The FTL gene provides instructions for making the ferritin light chain, which is one part (subunit) of a protein called ferritin. Ferritin is made up of 24 subunits formed into a hollow spherical molecule. The 24 subunits consist of varying numbers of the ferritin light chain and another subunit called the ferritin heavy chain, produced from the FTH1 gene. The proportion of the two subunits varies in different tissues.

Ferritin stores and releases iron in cells. Each ferritin molecule can hold as many as 4,500 iron atoms inside its spherical structure. This storage capacity allows ferritin to regulate the amount of iron in cells and tissues.
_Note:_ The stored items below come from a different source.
@[simp] theorem Element.updActive_ctxs (e : Element) (c : Nat) (g : Plane → Plane) : (e.updActive c g).ctxs = e.ctxs := by unfold Element.updActive; split <;> rfl
@[simp] theorem Element.updActive_badPlane (e : Element) (c : Nat) (g : Plane → Plane) : (e.updActive c g).badPlane = e.badPlane := by unfold Element.updActive; split <;> rfl
@[simp] theorem Element.updActive_random (e : Element) (c : Nat) (g : Plane → Plane) : (e.updActive c g).random = e.random := by unfold Element.updActive; split <;> rfl
@[simp] theorem Element.updActive_out (e : Element) (c : Nat) (g : Plane → Plane) : (e.updActive c g).out = e.out := by unfold Element.updActive; split <;> rfl
@[simp] theorem Element.updActive_reserved (e : Element) (c : Nat) (g : Plane → Plane) : (e.updActive c g).reserved = e.reserved := by unfold Element.updActive; split <;> rfl
@[simp] theorem Element.updActive_links (e : Element) (c : Nat) (g : Plane → Plane) : (e.updActive c g).links = e.links := by unfold Element.updActive; split <;> rfl
@[simp] theorem Element.updActive_pending (e : Element) (c : Nat) (g : Plane → Plane) : (e.updActive c g).pending = e.pending := by unfold Element.updActive; split <;> rfl
@[simp] theorem Element.updActive_matching (e : Element) (c : Nat) (g : Plane → Plane) : (e.updActive c g).matching = e.matching := by unfold Element.updActive; split <;> rfl
@[simp] theorem Element.updActive_ready (e : Element) (c : Nat) (g : Plane → Plane) : (e.updActive c g).ready = e.ready := by unfold Element.updActive; split <;> rfl
@[simp] theorem Element.updActive_ordered (e : Element) (c : Nat) (g : Plane → Plane) : (e.updActive c g).ordered = e.ordered := by unfold Element.updActive; split <;> rfl
@[simp] theorem Element.updActive_matchHeld (e : Element) (c : Nat) (g : Plane → Plane) : (e.updActive c g).matchHeld = e.matchHeld := by unfold Element.updActive; split <;> rfl
@[simp] theorem Element.updActive_iterBusy (e : Element) (c : Nat) (g : Plane → Plane) : (e.updActive c g).iterBusy = e.iterBusy := by unfold Element.updActive; split <;> rfl
@[simp] theorem Element.updActive_lastCtx (e : Element) (c : Nat) (g : Plane → Plane) : (e.updActive c g).lastCtx = e.lastCtx := by unfold Element.updActive; split <;> rfl
@[simp] theorem Element.updActive_fired (e : Element) (c : Nat) (g : Plane → Plane) : (e.updActive c g).fired = e.fired := by unfold Element.updActive; split <;> rfl
@[simp] theorem Element.updActive_popped (e : Element) (c : Nat) (g : Plane → Plane) : (e.updActive c g).popped = e.popped := by unfold Element.updActive; split <;> rfl
@[simp] theorem Element.updActive_linkUsed (e : Element) (c : Nat) (g : Plane → Plane) : (e.updActive c g).linkUsed = e.linkUsed := by unfold Element.updActive; split <;> rfl
@[simp] theorem Element.updActive_freed (e : Element) (c : Nat) (g : Plane → Plane) : (e.updActive c g).freed = e.freed := by unfold Element.updActive; split <;> rfl
@[simp] theorem Element.updActive_accepted (e : Element) (c : Nat) (g : Plane → Plane) : (e.updActive c g).accepted = e.accepted := by unfold Element.updActive; split <;> rfl
@[simp] theorem Element.updActive_outside (e : Element) (c : Nat) (g : Plane → Plane) : (e.updActive c g).outside = e.outside := by unfold Element.updActive; split <;> rfl
@[simp] theorem Element.updActive_opA (e : Element) (c : Nat) (g : Plane → Plane) : (e.updActive c g).opA = e.opA := by unfold Element.updActive; split <;> rfl
@[simp] theorem Element.updActive_opB (e : Element) (c : Nat) (g : Plane → Plane) : (e.updActive c g).opB = e.opB := by unfold Element.updActive; split <;> rfl
@[simp] theorem Element.updActive_scA (e : Element) (c : Nat) (g : Plane → Plane) : (e.updActive c g).scA = e.scA := by unfold Element.updActive; split <;> rfl
@[simp] theorem Element.updActive_scB (e : Element) (c : Nat) (g : Plane → Plane) : (e.updActive c g).scB = e.scB := by unfold Element.updActive; split <;> rfl
@[simp] theorem Element.updActive_beatLink (e : Element) (c : Nat) (g : Plane → Plane) : (e.updActive c g).beatLink = e.beatLink := by unfold Element.updActive; split <;> rfl

/-! ### Reading back -/

@[simp] theorem State.el_updEl_same (s : State) (k : Nat) (g : Element → Element) : (s.updEl k g).el k = g (s.el k) := by
  simp [State.el, State.updEl]

theorem State.el_updEl_other (s : State) {k j : Nat} (g : Element → Element) (h : j ≠ k) : (s.updEl k g).el j = s.el j := by
  simp [State.el, State.updEl, AMap.get_upd_other _ _ _ h]

@[simp] theorem State.bay_updBay_same (s : State) (b : Nat) (g : Bay → Bay) : (s.updBay b g).bay b = g (s.bay b) := by
  simp [State.bay, State.updBay]

theorem State.bay_updBay_other (s : State) {b c : Nat} (g : Bay → Bay) (h : c ≠ b) : (s.updBay b g).bay c = s.bay c := by
  simp [State.bay, State.updBay, AMap.get_upd_other _ _ _ h]

theorem State.find_updLoan_same (s : State) (id : Nat) (g : Loan → Loan) :
    AMap.find (s.updLoan id g).loans id = (AMap.find s.loans id).map g := by
  unfold State.updLoan; split <;> simp_all

theorem State.find_updLoan_other (s : State) {id j : Nat} (g : Loan → Loan) (h : j ≠ id) :
    AMap.find (s.updLoan id g).loans j = AMap.find s.loans j := by
  unfold State.updLoan; split
  · exact AMap.find_put_other _ _ h
  · rfl

@[simp] theorem State.updHub_hub (s : State) (g : Hub → Hub) : (s.updHub g).hub = g s.hub := rfl

@[simp] theorem Element.ctx_updCtx_same (e : Element) (c : Nat) (g : ElCtx → ElCtx) : (e.updCtx c g).ctx c = g (e.ctx c) := by
  simp [Element.ctx, Element.updCtx]

theorem Element.ctx_updCtx_other (e : Element) {c d : Nat} (g : ElCtx → ElCtx) (h : d ≠ c) : (e.updCtx c g).ctx d = e.ctx d := by
  simp [Element.ctx, Element.updCtx, AMap.get_upd_other _ _ _ h]

@[simp] theorem Element.ctx_updActive (e : Element) (c d : Nat) (g : Plane → Plane) : (e.updActive c g).ctx d = e.ctx d := by
  simp [Element.ctx]

theorem Element.active_updActive (e : Element) (c : Nat) (g : Plane → Plane) (h : (e.ctx c).plane.isSome = true) :
    (e.updActive c g).active c = g (e.active c) := by
  unfold Element.active
  simp only [Element.ctx_updActive]
  unfold Element.updActive
  cases hp : (e.ctx c).plane with
  | none => simp [hp] at h
  | some i => simp [Element.plane]

end Sys2Proof.Machine
end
neuroferritinopathy - caused by mutations in the FTL gene

At least four mutations in the FTL gene have been identified in people with neuroferritinopathy. These mutations all affect an area of the gene known as exon 4. The most common mutation detected in people with this disorder inserts the DNA building block (nucleotide) adenine between positions 460 and 461 in the gene sequence. Researchers believe that most families with this mutation descend from a common ancestor who lived in northwest England before 1800. Three other known mutations are each found in a single individual or family affected by neuroferritinopathy.

Mutations in the FTL gene that cause neuroferritinopathy are believed to reduce ferritin's ability to store iron, resulting in the release of excess iron in nerve cells (neurons) of the brain. The cells may respond by producing more ferritin in an attempt to handle the free iron. Excess iron and ferritin accumulate in the brain, particularly in certain regions that help to control movement (basal ganglia), resulting in the movement problems and other neurological changes seen in neuroferritinopathy.

other disorders - caused by mutations in the FTL gene

A disorder called hyperferritinemia-cataract syndrome is also caused by mutations in the FTL gene. Mutations that cause this disorder are found in a segment of the gene called the iron responsive element (IRE), in a larger area called the 5-prime noncoding region.

Individuals affected by this disorder have an excess of ferritin in the blood (hyperferritinemia) and clouding of the lens of the eyes (cataracts). Mutations in the IRE interfere with binding to a protein called the iron regulatory protein (IRP), which helps control the activity (expression) of the FTL gene. Impaired IRP binding disrupts the regulation of ferritin production, resulting in excess ferritin in the body. Accumulation of ferritin in the lens of the eyes is believed to cause the cataracts seen in this disorder.